Si pourtant cette observation se trouvait fondée, ainsi que celle d’une certaine irrégularité dans les formes, on l’expliquerait par cette rudesse qui semble appartenir à l’atmosphère des Alpes. Il est très-vrai que la Suisse, qui a de beaux hommes, et plus particulièrement vers les montagnes, comme dans l’Hasli et le haut Valais, contient néanmoins une quantité remarquable de crétins, et surtout de demi-crétins goîtreux, imbéciles, difformes. Beaucoup d’habitants, sans avoir des goîtres, paraissent attaqués de la même maladie que les goîtreux. On peut attribuer ces gonflements, ces engorgements, à des parties trop brutes de l’eau, et surtout de l’air, qui s’arrêtent, embarrassent les conduits, et semblent rapprocher la nutrition de l’homme de celle de la plante.
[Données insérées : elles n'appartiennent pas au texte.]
/-- The place of an address of a copy, its page checked (R181, R184, R212). [DEDUCED: notes/assumptions/35.md] -/
def copyPlace (s : State) (c : Copy) (page : Page) (va : Nat) (write sink : Bool) : Except CopyStop Place :=
  let o := c.strand.owner
  let p : Except XErr Page := if page.base ≤ va ∧ va < page.base + page.size then .ok page else s.pageOf o va
  match p with
  | .error .malformed => .error (.stop 5)
  | .error .notRes => .error (.wait va)
  | .error (.escalate f) => if s.refuses o f then .error (.stop 5) else .error (.esc f va)
  | .ok p =>
    if p.table ∨ p.kind = 3 ∨ (write ∧ ¬ p.w) ∨ (p.sup ∧ ¬ c.sup) then .error (.stop 5)
    else if p.kind = 2 ∧ c.fem = 0 ∧ ¬ sink then .error (.stop 1)
    else match s.placeIn o p va with
      | .ok q => if q.isHost && !s.dev.link then .error .late else .ok q
      | .error f => if s.refuses o f then .error (.stop 5) else .error (.esc f va)

/-- Bytes at a place. -/
def placeBytes (s : State) (q : Place) (n : Nat) : List Byte :=
  match q with
  | .dev pa _ => s.bytes pa n
  | .host h => (List.range n).map fun i => tblGet 0 s.hostMem (h + i)
  | .absentEntry _ => List.replicate n 0
  | .malformed => List.replicate n 0

/-- Does a place hold a poisoned word (R306)? -/
def poisonAt (s : State) (q : Place) (n : Nat) : Bool :=
  match q with
  | .dev pa _ => anyPoison s pa n
  | _ => false

/-- Is the side remote: the peer side of KIND 4 or 5? -/
def Copy.srcRemote (c : Copy) : Bool := c.kind == 5
def Copy.dstRemote (c : Copy) : Bool := c.kind == 4

/-- The address of an element byte on a memory side. -/
def rowVa (va pitch row off : Nat) : Nat := va + row * pitch + off

/-! ### Transfers of a remote side (R345 to R348) -/

/-- The transfer a copy has under way. -/
def State.transferOf (s : State) (c : Copy) : Option Transfer := s.transfers.find? fun t => t.copy == c.id

/-- A peer-table entry (R346): peer address, peer owner, ports, and LOCAL, REMOTE, LENGTH; none unless VALID. -/
structure PeerEntry where
  paddr  : Nat
  powner : Nat
  ports  : Nat
  local_ : Nat
  remote : Nat
  len    : Nat
  deriving DecidableEq, Repr

def State.peer (s : State) (o k : Nat) : Option PeerEntry :=
  match s.owner? o with
  | none => none
  | some w =>
    let a := w.orec.peers + 64 * k
    if k < w.orec.npeer ∧ (s.byte (a + 16)).toNat = 1 then
      some ⟨s.num a 16, s.num (a + 17) 1, s.num (a + 18) 2 % 4096, s.num (a + 24) 8, s.num (a + 32) 8, s.num (a + 40) 8⟩
    else none

/-- The 32 bytes of a packet's header (R345). -/
def packetHeader (p : Packet) : List Byte :=
  numBytes 1 p.ver ++ numBytes 1 p.kind ++ numBytes 2 p.len ++ numBytes 4 p.seq ++ numBytes 1 p.sown ++ numBytes 1 p.down ++
  numBytes 1 p.cause ++ List.replicate 5 0 ++ numBytes 8 p.addr.toNat ++ List.replicate 8 0

/-- The trailer that a packet's header and payload ask for (R345). -/
def packetSum (p : Packet) : Word := crcStep 0xFFFFFFFF (packetHeader p ++ p.data) ^^^ 0xFFFFFFFF

/-- A packet to send: version 1, with its trailer. -/
def packet (peer kind len seq sown down cause : Nat) (addr : DWord) (data : List Byte) : Packet :=
  let p : Packet := ⟨peer, 1, kind, len, seq, sown, down, cause, addr, data, 0⟩
  { p with crc := packetSum p }

/-- Does a packet that arrived pass its checks? One of another version is taken as one that fails its CRC. [DEDUCED: notes/assumptions/45.md] -/
def packetGood (p : Packet) : Bool := p.ver == 1 && p.crc == packetSum p

def packetOf (t : Transfer) (down : Nat) : Packet :=
  packet t.paddr (if t.write then 2 else 1) t.len t.seq t.owner down 0 (BitVec.ofNat 64 t.raddr) (if t.write then t.data else [])

/-- The port of a copy's transfer by its number: those of PORTS in ascending order, one per transfer (R346); ports mapped out serve only
where there is no other. [DEDUCED: notes/assumptions/45.md] -/
def State.portFor (s : State) (ports k : Nat) : Nat :=
  let all := bitsOf 12 ports
  let there := all.filter fun p => !s.dev.noPorts.contains p
  let l := if there.isEmpty then all else there
  (l[k % max 1 l.length]?).getD 0

/-- SEQ of a copy's first transfer (R346): a copy has a run of numbers of its own, as many as it could need. [DEDUCED: notes/assumptions/45.md] -/
def State.seqFor (s : State) (c : Copy) : Nat := if c.sent = 0 then tblGet 0 s.seqs c.strand.owner else c.seq0

/-- Open the transfer of the unit at a remote address: at most 4 KiB, within its row and its page; a READ is sent at once (R345 to R347). A
page that is not resident waits, an unusable table frame escalates (R181, R215); an address outside the peer entry's range, and an entry that
is not VALID, stop the copy (R346). [DEDUCED: notes/assumptions/45.md] -/
def State.openTransfer (s : State) (c : Copy) (page : Page) (va left : Nat) : Except CopyStop State :=
  let o := c.strand.owner
  let p : Except XErr Page := if page.base ≤ va ∧ va < page.base + page.size then .ok page else s.pageOf o va
  match p with
  | .error .malformed => .error (.stop 5)
  | .error .notRes => .error (.wait va)
  | .error (.escalate f) => if s.refuses o f then .error (.stop 5) else .error (.esc f va)
  | .ok p =>
    if p.kind ≠ 3 ∨ (c.dstRemote ∧ ¬ p.w) ∨ (p.sup ∧ ¬ c.sup) then .error (.stop 5)
    else match s.peer o p.frame with
      | none => .error (.stop 5)
      | some e =>
        let n := min (min 4096 left) (p.base + p.size - va)
        if va < e.local_ ∨ e.local_ + e.len < va + n then .error (.stop 5)
        else
          let seq0 := s.seqFor c
          let port := s.portFor e.ports c.sent
          let t : Transfer := ⟨s.nextId, c.id, o, c.strand.lcore, c.dstRemote, e.paddr, e.powner, port, (seq0 + c.sent) % 2 ^ 32,
            e.remote + (va - e.local_), n, [], if c.dstRemote then none else some s.dcyc, none⟩
          let s := s.modLcore o c.strand.lcore fun l => { l with
            copies := modWhere l.copies (fun d => d.id == c.id) fun d => { d with seq0 := seq0, sent := d.sent + 1 } }
          .ok { s with
            transfers := s.transfers ++ [t]
            seqs := if c.sent = 0 then tblSet 0 s.seqs o ((seq0 + c.rows * c.rowBytes / 4) % 2 ^ 32) else s.seqs
            outbox := if c.dstRemote then s.outbox else s.outbox ++ [(port, packetOf t e.powner)]
            nextId := s.nextId + 1 }

def State.modTransfer (s : State) (id : Nat) (f : Transfer → Transfer) : State :=
  { s with transfers := modWhere s.transfers (fun t => t.id == id) f }
def State.closeTransfer (s : State) (copy : Nat) : State :=
  { s with transfers := s.transfers.filter fun t => t.copy != copy }

/-- Status of a reply (R185, R348, R349): a NACK stops the copy with REMOTE_FAULT, no reply within RTMO (7) with TIMEOUT. -/
def replyStop (r : Nat) : Option CopyStop := if r = 0 then none else if r = 7 then some (.stop 3) else some (.stop 2)

/-! ### A unit -/

/-- The sink bit of a copy's word (R184). -/
def sinkPlace (s : State) (c : Copy) (b : CopyBase) (w : Nat) (write : Bool) : Except CopyStop Place :=
  copyPlace s c b.page (b.va + w / 8) write true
La terre y serait-elle assez travaillée pour les autres animaux, mais trop sauvage encore pour l’homme ?

Ne se pourrait-il point que les plaines couvertes d’un humus élaboré par une trituration perpétuelle donnassent à l’atmosphère des vapeurs plus assimilées au besoin de l’être très-organisé, et qu’il émanât des rochers, des fondrières et des eaux toujours dans l’ombre, des particules grossières, trop incultes en quelque sorte, et funestes à des organes délicats ? Le nitre des neiges subsistantes au milieu de l’été peut s’introduire trop facilement dans nos pores ouverts. La neige produit des effets secrets et incontestables sur les nerfs et sur les hommes attaqués de goutte ou d’un rhumatisme ; un effet encore plus caché sur notre organisation entière n’est pas invraisemblable. Ainsi la nature qui mélange toutes choses aurait compensé par des dangers inconnus les romantiques beautés des terres que l’homme n’a pas soumises.


  1. Avant la dernière révolution de la Suisse.
  2. Le mot française est trop général.